Dealey continued these operations, plus a cruise to the Caribbean and an amphibious exercise off the Virginia and North Carolina coasts, until 20 June 1960 when she began a short overhaul at the New York Naval Shipyard in Brooklyn, New York. Returning to Newport on 22 July 1960, she prepared for distant duty. On 22 August 1960, she sailed for exercises in the Caribbean, and continued on a voyage around South America. After visits to Trinidad, Venezuela, and Colombia, Dealey sailed through the Panama Canal, down the coast of South America, calling in Ecuador, Peru, and Chile, transited the Straits of Magellan, and turned northward, visiting Argentina, Uruguay, Brazil, and Trinidad. After riding out a wild storm, Dealey arrived home in Newport coated in ice on 13 December 1960; she passed the remainder of 1960 there.
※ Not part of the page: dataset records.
-- ==== Sys2Proof/Machine/Training.lean ====
section
/-! DEFINITION. Training the optical ports: the ladder, lane alignment, identity records, holds and retraining (10 R279-R287, R294). -/

namespace Sys2Proof.Machine

/-- The rung that a phase trains at. -/
def phaseRung (phase : Nat) : Nat := if phase ≤ 3 then 1 else if phase = 4 then 2 else 3

/-- Lanes aligned at a rung, as a mask. -/
def alignedMask (x : LinkPort) (rung : Nat) : Nat :=
  ((mapGet [] x.align rung).mapIdx fun q a => if a.1 = 0 then 0 else 2 ^ q).foldl (· + ·) 0

/-- A byte of the neighbour's record. -/
def recByte (x : LinkPort) (i : Nat) : Nat := numAt x.record i 1

/-- Lanes the neighbour's receiver passed at a rung (10 Table 10-6). -/
def farPass (x : LinkPort) (rung : Nat) : Nat := recByte x (79 + rung)

/-! ### Choosing rung and width (10 R282) -/

/-- The groups of a width code, lowest-numbered first, as masks. -/
def widthGroups (w : Nat) : List Nat :=
  if w = 3 then [0xFF] else if w = 2 then [0x0F, 0xF0] else [0x03, 0x0C, 0x30, 0xC0]

/-- The lowest-numbered group of a width whose lanes all passed. -/
def passGroup (mask w : Nat) : Option Nat := (widthGroups w).find? fun g => mask &&& g == g

/-- Is a width feasible at a rung, in both directions. -/
def feasible (x : LinkPort) (rung w : Nat) : Bool :=
  (passGroup (mapGet 0 x.pass rung) w).isSome && (passGroup (farPass x rung) w).isSome

/-- The feasible pairs (rung, width), best first: greatest flit rate, then greater width. -/
def feasiblePairs (x : LinkPort) : List (Nat × Nat) :=
  [(3, 3), (2, 3), (3, 2), (1, 3), (2, 2), (3, 1), (1, 2), (2, 1), (1, 1)].filter fun c => feasible x c.1 c.2

/-- The minima of PRT_CTRL; 0 is treated as 1 (two lanes). -/
def minRung (s : State) (p : Nat) : Nat := max 1 (regField s (regPrtCtrl p) 37 36)
def minWidth (s : State) (p : Nat) : Nat := max 1 (regField s (regPrtCtrl p) 35 34)

/-- The pair the port takes. -/
def chosenPair (s : State) (p : Nat) : Option (Nat × Nat) :=
  (feasiblePairs (lpGet s p)).find? fun c => minRung s p ≤ c.1 && minWidth s p ≤ c.2

/-- Why no pair is taken: the minimum that the best feasible pair misses, width first. -/
def missReason (s : State) (p : Nat) : Nat :=
  match feasiblePairs (lpGet s p) with
  | c :: _ => if c.2 < minWidth s p then 6 else 7
  | [] => 6

/-! ### Registers of a port in training -/

/-- PRT_LANE_q of every lane at a rung: slips, skew and state; use is the mask of lanes in use. -/
def showLanes (s : State) (p rung use : Nat) : State :=
  let x := lpGet s p
  (List.range 8).foldl (fun a q =>
    let l := at' (0, 0) (mapGet [] x.align rung) q
    let st := if l.1 = 0 then 2 else if mapHas x.pass rung && !bitOf (mapGet 0 x.pass rung) q then 3 else if bitOf use q then 1 else 0
    regPut (regPut (regPut a (regPrtLane p q) 63 58 (l.1 - 1)) (regPrtLane p q) 57 52 l.2) (regPrtLane p q) 51 50 st) s

/-- Write the fields of PRT_STATUS below the phase. -/
def showStatus (s : State) (p rung width rx tx failed reason bestR bestW : Nat) : State :=
  regSet s (regPrtStatus p) (BitVec.ofNat 64 (prtPhase s p * 2 ^ 60 + rung * 2 ^ 58 + width * 2 ^ 56 + rx * 2 ^ 48 + tx * 2 ^ 40
    + failed * 2 ^ 32 + reason * 2 ^ 28 + bestR * 2 ^ 26 + bestW * 2 ^ 24))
== ROU 18 De Julio (DE-3) ==
Dealey was decommissioned on 28 July 1972 and simultaneously stricken from the Naval Vessel Register. She was transferred to the Uruguayan Navy the same day, and renamed ROU 18 De Julio (DE-3), the third ship to commemorate the date of the adoption of Uruguay's first constitution. She arrived at Montevideo, Uruguay on 17 April 1973.

In 1981, 18 de Julio rescued the crew of the merchant ship MS Harp, sunk in heavy storm in the South Atlantic Ocean.

18 de Julio was stricken and broken up for scrap during 1991.